Dans l'East End, quartier peu favorisé de Londres, Susan tue son mari à coups de marteau. Ce qui l'a
poussée à une telle extrémité ? La volonté de protéger ses enfants de leur père. En prison, Susan fait la connaissance de Matilda, sa compagne de cellule, une femme énigmatique qui est aussi une
meurtrière...
Le livre est en grande partie consacré à la vie de Susan : ses parents pauvres et violents, ses relations avec sa sœur, le père incestueux, le premier petit ami et futur mari qui permet de partir
de la maison mais se révèle aussi violent et instable que ses parents. Toute une vie de misères, de problèmes, d’alcool, de grossesses plus ou moins désirées, d’ignorance qui a conduit Susan en
prison et qui la pousse à taire la vérité. Quant à Matilda, elle cache elle aussi un secret sous des allures raffinées. La rencontre entre les deux femmes va être un véritable détonateur.

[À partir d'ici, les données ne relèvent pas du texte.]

/-! storeInt -/

@[simp] theorem State.storeInt_build (a : Imm) (n v : Nat) : (s.storeInt a n v).build = s.build := rfl
@[simp] theorem State.storeInt_F (a : Imm) (n v : Nat) : (s.storeInt a n v).F = s.F := rfl
@[simp] theorem State.storeInt_S (a : Imm) (n v : Nat) : (s.storeInt a n v).S = s.S := rfl
@[simp] theorem State.storeInt_W (a : Imm) (n v : Nat) : (s.storeInt a n v).W = s.W := rfl
@[simp] theorem State.storeInt_A (a : Imm) (n v : Nat) : (s.storeInt a n v).A = s.A := rfl
@[simp] theorem State.storeInt_P (a : Imm) (n v : Nat) : (s.storeInt a n v).P = s.P := rfl
@[simp] theorem State.storeInt_C (a : Imm) (n v : Nat) : (s.storeInt a n v).C = s.C := rfl
@[simp] theorem State.storeInt_L (a : Imm) (n v : Nat) : (s.storeInt a n v).L = s.L := rfl
@[simp] theorem State.storeInt_pc (a : Imm) (n v : Nat) : (s.storeInt a n v).pc = s.pc := rfl
@[simp] theorem State.storeInt_irqEn (a : Imm) (n v : Nat) : (s.storeInt a n v).irqEn = s.irqEn := rfl
@[simp] theorem State.storeInt_busy (a : Imm) (n v : Nat) : (s.storeInt a n v).busy = s.busy := rfl
@[simp] theorem State.storeInt_done (a : Imm) (n v : Nat) : (s.storeInt a n v).done = s.done := rfl
@[simp] theorem State.storeInt_fault (a : Imm) (n v : Nat) : (s.storeInt a n v).fault = s.fault := rfl
@[simp] theorem State.storeInt_herr (a : Imm) (n v : Nat) : (s.storeInt a n v).herr = s.herr := rfl
@[simp] theorem State.storeInt_entry (a : Imm) (n v : Nat) : (s.storeInt a n v).entry = s.entry := rfl
@[simp] theorem State.storeInt_cause (a : Imm) (n v : Nat) : (s.storeInt a n v).cause = s.cause := rfl
@[simp] theorem State.storeInt_fpc (a : Imm) (n v : Nat) : (s.storeInt a n v).fpc = s.fpc := rfl
@[simp] theorem State.storeInt_finstr (a : Imm) (n v : Nat) : (s.storeInt a n v).finstr = s.finstr := rfl
@[simp] theorem State.storeInt_imem (a : Imm) (n v : Nat) : (s.storeInt a n v).imem = s.imem := rfl
@[simp] theorem State.storeInt_dmem (a : Imm) (n v : Nat) : (s.storeInt a n v).dmem = Memory.writeSeq s.dmem (dataAddr a) (beBytes v n) := rfl
@[simp] theorem State.storeInt_env (a : Imm) (n v : Nat) : (s.storeInt a n v).env = s.env := rfl

/-! storeWord -/

@[simp] theorem State.storeWord_build (k : Nat) (w : Word) : (s.storeWord k w).build = s.build := rfl
@[simp] theorem State.storeWord_F (k : Nat) (w : Word) : (s.storeWord k w).F = s.F := rfl
@[simp] theorem State.storeWord_S (k : Nat) (w : Word) : (s.storeWord k w).S = s.S := rfl
@[simp] theorem State.storeWord_W (k : Nat) (w : Word) : (s.storeWord k w).W = s.W := rfl
@[simp] theorem State.storeWord_A (k : Nat) (w : Word) : (s.storeWord k w).A = s.A := rfl
@[simp] theorem State.storeWord_P (k : Nat) (w : Word) : (s.storeWord k w).P = s.P := rfl
@[simp] theorem State.storeWord_C (k : Nat) (w : Word) : (s.storeWord k w).C = s.C := rfl
@[simp] theorem State.storeWord_L (k : Nat) (w : Word) : (s.storeWord k w).L = s.L := rfl
@[simp] theorem State.storeWord_pc (k : Nat) (w : Word) : (s.storeWord k w).pc = s.pc := rfl
@[simp] theorem State.storeWord_irqEn (k : Nat) (w : Word) : (s.storeWord k w).irqEn = s.irqEn := rfl
@[simp] theorem State.storeWord_busy (k : Nat) (w : Word) : (s.storeWord k w).busy = s.busy := rfl
@[simp] theorem State.storeWord_done (k : Nat) (w : Word) : (s.storeWord k w).done = s.done := rfl
@[simp] theorem State.storeWord_fault (k : Nat) (w : Word) : (s.storeWord k w).fault = s.fault := rfl
@[simp] theorem State.storeWord_herr (k : Nat) (w : Word) : (s.storeWord k w).herr = s.herr := rfl
@[simp] theorem State.storeWord_entry (k : Nat) (w : Word) : (s.storeWord k w).entry = s.entry := rfl
@[simp] theorem State.storeWord_cause (k : Nat) (w : Word) : (s.storeWord k w).cause = s.cause := rfl
@[simp] theorem State.storeWord_fpc (k : Nat) (w : Word) : (s.storeWord k w).fpc = s.fpc := rfl
@[simp] theorem State.storeWord_finstr (k : Nat) (w : Word) : (s.storeWord k w).finstr = s.finstr := rfl
@[simp] theorem State.storeWord_imem (k : Nat) (w : Word) : (s.storeWord k w).imem = Memory.write s.imem k w := rfl
@[simp] theorem State.storeWord_dmem (k : Nat) (w : Word) : (s.storeWord k w).dmem = s.dmem := rfl
@[simp] theorem State.storeWord_env (k : Nat) (w : Word) : (s.storeWord k w).env = s.env := rfl

/-! dropRedundant -/

@[simp] theorem State.dropRedundant_build : (s.dropRedundant).build = s.build := rfl
@[simp] theorem State.dropRedundant_F : (s.dropRedundant).F = s.F := rfl
@[simp] theorem State.dropRedundant_S : (s.dropRedundant).S = s.S := rfl
@[simp] theorem State.dropRedundant_W : (s.dropRedundant).W = s.W := rfl
@[simp] theorem State.dropRedundant_A : (s.dropRedundant).A = s.A := rfl
@[simp] theorem State.dropRedundant_P : (s.dropRedundant).P = s.P := rfl
@[simp] theorem State.dropRedundant_C : (s.dropRedundant).C = s.C := rfl
@[simp] theorem State.dropRedundant_L : (s.dropRedundant).L = s.L := rfl
@[simp] theorem State.dropRedundant_pc : (s.dropRedundant).pc = s.pc := rfl
@[simp] theorem State.dropRedundant_irqEn : (s.dropRedundant).irqEn = s.irqEn := rfl
@[simp] theorem State.dropRedundant_busy : (s.dropRedundant).busy = s.busy := rfl
@[simp] theorem State.dropRedundant_done : (s.dropRedundant).done = s.done := rfl
@[simp] theorem State.dropRedundant_fault : (s.dropRedundant).fault = s.fault := rfl
@[simp] theorem State.dropRedundant_herr : (s.dropRedundant).herr = s.herr := rfl
@[simp] theorem State.dropRedundant_entry : (s.dropRedundant).entry = s.entry := rfl
@[simp] theorem State.dropRedundant_cause : (s.dropRedundant).cause = s.cause := rfl
@[simp] theorem State.dropRedundant_fpc : (s.dropRedundant).fpc = s.fpc := rfl
@[simp] theorem State.dropRedundant_finstr : (s.dropRedundant).finstr = s.finstr := rfl
@[simp] theorem State.dropRedundant_imem : (s.dropRedundant).imem = s.imem := rfl
@[simp] theorem State.dropRedundant_dmem : (s.dropRedundant).dmem = s.dmem := rfl
@[simp] theorem State.dropRedundant_env : (s.dropRedundant).env = { s.env with redundant := s.env.redundant.tail } := rfl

Un très bon polar psychologique qui décrit finement les
mécanismes psychologiques qui conduisent à la violence voire au crime.
Ceux qui ont aimé "Deux femmes" se jetteront sur "La proie" dans lequel on retrouve la même ambiance, le même ton :
La proie / Martina Cole.- Fayard
Freddie sort de prison où il a mis à profit ses 6 ans de captivité pour nouer des contacts dans la pègre londonienne. Fort de ses nouvelles connaissances, il entreprend de devenir le caïd de son
quartier, soutenu par sa femme Jackie qui l'adule et par son jeune cousin Jimmy. Mais Freddie est violent, brouillon, dragueur, dépensier. Il désespère son épouse qui se met à boire. Jimmy qui
lui a épousé l'entreprenante et jolie Maggie, la jeune soeur de Jackie, mène rondement ses affaires. Si bien que le jeune couple devient riche en peu de temps, ce qui suscite l'amère jalousie de
Jackie et la haine de Freddie...
Décidément Martina Cole excelle à dépeindre les quartiers à la dérive de la capitale britannique (peut-être parce qu'elle y est née elle-même). Sombre, sans complaisance, ses livres sont autant
des romans policiers que des analyses sociologiques d'une certaine partie de la société qui survit tant bien que mal dans des banlieues pourries et de la violence notamment
conjugale.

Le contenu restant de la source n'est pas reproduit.